Recently, Microsoft announced the launch of its new speech-to-text model MAI-Transcribe-1, which has an average word error rate (WER) of just 3.9% across 25 languages, and is hailed as the most accurate transcription model in the world today. This is the third model in Microsoft's self-developed MAI series, following the release of the speech synthesis model MAI-Voice-1 and the image generation model MAI-Image-2.

According to Microsoft, MAI-Transcribe-1 performed exceptionally well in the FLEURS industry standard benchmark test, especially achieving the highest transcription accuracy for 11 "core languages" such as English, French, and German among the 25 languages. This model not only performs well in various multilingual transcription scenarios but also shows a clear advantage over other models like OpenAI's Whisper-large-v3 and Google's Gemini 3.1 Flash.
MAI-Transcribe-1 is suitable for a variety of multilingual speech transcription scenarios, including meeting notes and media content transcription. Although the current version does not support advanced features such as real-time transcription and speaker separation, Microsoft plans to enhance these capabilities in future updates. In terms of performance, the new model leads in batch transcription tasks, with a batch processing transcription speed that is 2.5 times faster than the existing Microsoft Azure Fast product.

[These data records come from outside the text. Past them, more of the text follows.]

theorem execClockLoss_keeps {s0 s : State} (t : Nat) (i : Nat) (h : Keeps s0 s) : KeepsR s0 (execClockLoss t i s) := by
  unfold execClockLoss
  repeat' (first | with_reducible assumption | with_reducible exact Keeps.refl _ | with_reducible apply wr_keeps | with_reducible apply atTime_keeps | with_reducible apply portDown_keeps | with_reducible apply linkLeaves_keeps | with_reducible apply shutDown_keeps | with_reducible apply pwrEvent_keeps | with_reducible apply calClocks_keeps | with_reducible apply keeps_iter | with_reducible apply keepsR_next | with_reducible apply keeps_ite | with_reducible apply keepsR_ite | intro _ | dsimp only | split)

theorem railRead_keeps {s0 s : State} (r : Nat) (w : Nat) (h : Keeps s0 s) : Keeps s0 (railRead r w s) := by
  unfold railRead
  repeat' (first | with_reducible assumption | with_reducible exact Keeps.refl _ | with_reducible apply railStatus_keeps | with_reducible apply railUp_keeps | with_reducible apply shutDown_keeps | with_reducible apply railFails_keeps | with_reducible apply keeps_ite | intro _ | dsimp only | split)

theorem alertRead_keeps {s0 s : State} (st : List Nat) (h : Keeps s0 s) : Keeps s0 (alertRead st s) := by
  unfold alertRead
  repeat' (first | with_reducible assumption | with_reducible exact Keeps.refl _ | with_reducible apply railRead_keeps | with_reducible apply pwrMod_keeps | with_reducible apply keeps_foldl | with_reducible apply keeps_foldl_snd | with_reducible apply keeps_foldl_fst | with_reducible apply keeps_ite_snd | with_reducible apply keeps_ite | simp only [keeps_mk_iff] | intro _ | dsimp only | split)

theorem execSmbalert_keeps {s0 s : State} (st : List Nat) (h : Keeps s0 s) : KeepsR s0 (execSmbalert st s) := by
  unfold execSmbalert
  repeat' (first | with_reducible assumption | with_reducible exact Keeps.refl _ | with_reducible apply pwrMod_keeps | with_reducible apply alertRead_keeps | with_reducible apply keepsR_next | with_reducible apply keeps_ite | with_reducible apply keepsR_ite | simp only [keeps_mk_iff] | intro _ | dsimp only | split)

theorem railRetry_keeps {s0 s : State} (r : Nat) (h : Keeps s0 s) : Keeps s0 (railRetry r s) := by
  unfold railRetry
  repeat' (first | with_reducible assumption | with_reducible exact Keeps.refl _ | with_reducible apply wr_keeps | with_reducible apply rtnRecord_keeps | with_reducible apply ratMod_keeps | with_reducible apply rtnSet_keeps | with_reducible apply railFails_keeps | with_reducible apply keeps_ite | simp only [keeps_mk_iff] | intro _ | dsimp only | split)

theorem railPoll_keeps {s0 s : State} (r : Nat) (ok : Bool) (status : Nat) (pin : Nat) (h : Keeps s0 s) : Keeps s0 (railPoll r ok status pin s) := by
  unfold railPoll
  repeat' (first | with_reducible assumption | with_reducible exact Keeps.refl _ | with_reducible apply railPin_keeps | with_reducible apply railRead_keeps | with_reducible apply railRetry_keeps | with_reducible apply keeps_ite | simp only [keeps_mk_iff] | intro _ | dsimp only | split)

theorem execPmbusRetry_keeps {s0 s : State} (r : Nat) (ok : Bool) (status : Nat) (pin : Nat) (h : Keeps s0 s) : KeepsR s0 (execPmbusRetry r ok status pin s) := by
  unfold execPmbusRetry
  repeat' (first | with_reducible assumption | with_reducible exact Keeps.refl _ | with_reducible apply railPoll_keeps | with_reducible apply keepsR_next | with_reducible apply keeps_ite | with_reducible apply keepsR_ite | intro _ | dsimp only | split)
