theorem execPasscomponenttable_keeps {s0 s : State} (b : Nat) (id : Nat) (last : Bool) (h : Keeps s0 s) : KeepsR s0 (execPasscomponenttable b id last s) := by
  unfold execPasscomponenttable
  repeat' (first | with_reducible assumption | with_reducible exact Keeps.refl _ | with_reducible apply mgmtMod_keeps | exact ⟨fun _ => rfl, le_rfl⟩ | with_reducible apply updServe_keeps | with_reducible apply pldmSay_keeps | with_reducible apply keepsR_next | with_reducible apply keeps_ite | with_reducible apply keepsR_ite | simp only [keeps_mk_iff] | intro _ | dsimp only | split)

theorem askBlock_keeps {s0 s : State}  (h : Keeps s0 s) : Keeps s0 (askBlock s) := by
  unfold askBlock
  repeat' (first | with_reducible assumption | with_reducible exact Keeps.refl _ | with_reducible apply pldmSay_keeps | with_reducible apply keeps_ite | intro _ | dsimp only | split)

theorem execUpdatecomponent_keeps {s0 s : State} (b : Nat) (id : Nat) (ver : Nat) (svn : Nat) (size : Nat) (slot : Nat) (h : Keeps s0 s) : KeepsR s0 (execUpdatecomponent b id ver svn size slot s) := by
  unfold execUpdatecomponent
  repeat' (first | with_reducible assumption | with_reducible exact Keeps.refl _ | with_reducible apply mgmtMod_keeps | exact ⟨fun _ => rfl, le_rfl⟩ | with_reducible apply askBlock_keeps | with_reducible apply updServe_keeps | with_reducible apply pldmSay_keeps | with_reducible apply keepsR_next | with_reducible apply keeps_ite | with_reducible apply keepsR_ite | simp only [keeps_mk_iff] | intro _ | dsimp only | split)

theorem imageIn_keeps {s0 s : State} (pass : Bool) (h : Keeps s0 s) : Keeps s0 (imageIn pass s) := by
  unfold imageIn
  repeat' (first | with_reducible assumption | with_reducible exact Keeps.refl _ | with_reducible apply mgmtMod_keeps | exact ⟨fun _ => rfl, le_rfl⟩ | with_reducible apply slotMod_keeps | with_reducible apply pldmSay_keeps | with_reducible apply keeps_ite | simp only [keeps_mk_iff] | intro _ | dsimp only | split)

theorem execRequestfirmwaredata_keeps {s0 s : State} (b : Nat) (n : Nat) (pass : Bool) (h : Keeps s0 s) : KeepsR s0 (execRequestfirmwaredata b n pass s) := by
  unfold execRequestfirmwaredata
  repeat' (first | with_reducible assumption | with_reducible exact Keeps.refl _ | with_reducible apply mgmtMod_keeps | exact ⟨fun _ => rfl, le_rfl⟩ | with_reducible apply imageIn_keeps | with_reducible apply askBlock_keeps | with_reducible apply keepsR_next | with_reducible apply keeps_ite | with_reducible apply keepsR_ite | simp only [keeps_mk_iff] | intro _ | dsimp only | split)

theorem execApplycomplete_keeps {s0 s : State}  (h : Keeps s0 s) : KeepsR s0 (execApplycomplete s) := by
  unfold execApplycomplete
  repeat' (first | with_reducible assumption | with_reducible exact Keeps.refl _ | with_reducible apply wr_keeps | with_reducible apply secRecord_keeps | with_reducible apply mgmtMod_keeps | exact ⟨fun _ => rfl, le_rfl⟩ | with_reducible apply slotMod_keeps | with_reducible apply pldmSay_keeps | with_reducible apply keepsR_next | with_reducible apply keeps_ite | with_reducible apply keepsR_ite | simp only [keeps_mk_iff] | intro _ | dsimp only | split)

theorem execActivatefirmware_keeps {s0 s : State} (b : Nat) (self : Bool) (h : Keeps s0 s) : KeepsR s0 (execActivatefirmware b self s) := by
  unfold execActivatefirmware
  repeat' (first | with_reducible assumption | with_reducible exact Keeps.refl _ | with_reducible apply mgmtMod_keeps | exact ⟨fun _ => rfl, le_rfl⟩ | with_reducible apply bootRun_keeps | with_reducible apply updEnd_keeps | with_reducible apply updServe_keeps | with_reducible apply pldmSay_keeps | with_reducible apply keepsR_next | with_reducible apply keeps_ite | with_reducible apply keepsR_ite | simp only [keeps_mk_iff] | intro _ | dsimp only | split)

theorem execGetstatus_keeps {s0 s : State} (b : Nat) (h : Keeps s0 s) : KeepsR s0 (execGetstatus b s) := by
  unfold execGetstatus
  repeat' (first | with_reducible assumption | with_reducible exact Keeps.refl _ | with_reducible apply pldmGive_keeps | with_reducible apply keepsR_next | with_reducible apply keeps_ite | with_reducible apply keepsR_ite | intro _ | dsimp only | split)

In addition, MAI-Transcribe-1 is now available on the Microsoft Foundry platform for enterprises and developers, with a pricing of $0.36 per hour, and Microsoft states that it is one of the most cost-effective speech-to-text models among cloud service providers today. Microsoft also announced the introduction of MAI-Image-2 and MAI-Voice-1 to the Foundry platform, further enhancing its self-developed capabilities in multimodal AI areas such as speech recognition, speech synthesis, and image generation, aiming to provide developers with more performance- and cost-effective solutions.
Key Points:
📊 MAI-Transcribe-1 has an average word error rate of just 3.9% across 25 languages, making it the most accurate transcription model in the world.
🌍 The model performs outstandingly in core transcription scenarios across multiple languages and surpasses its competitors.
💰 It costs $0.36 per hour, making it one of the most cost-effective speech-to-text models in the cloud service market.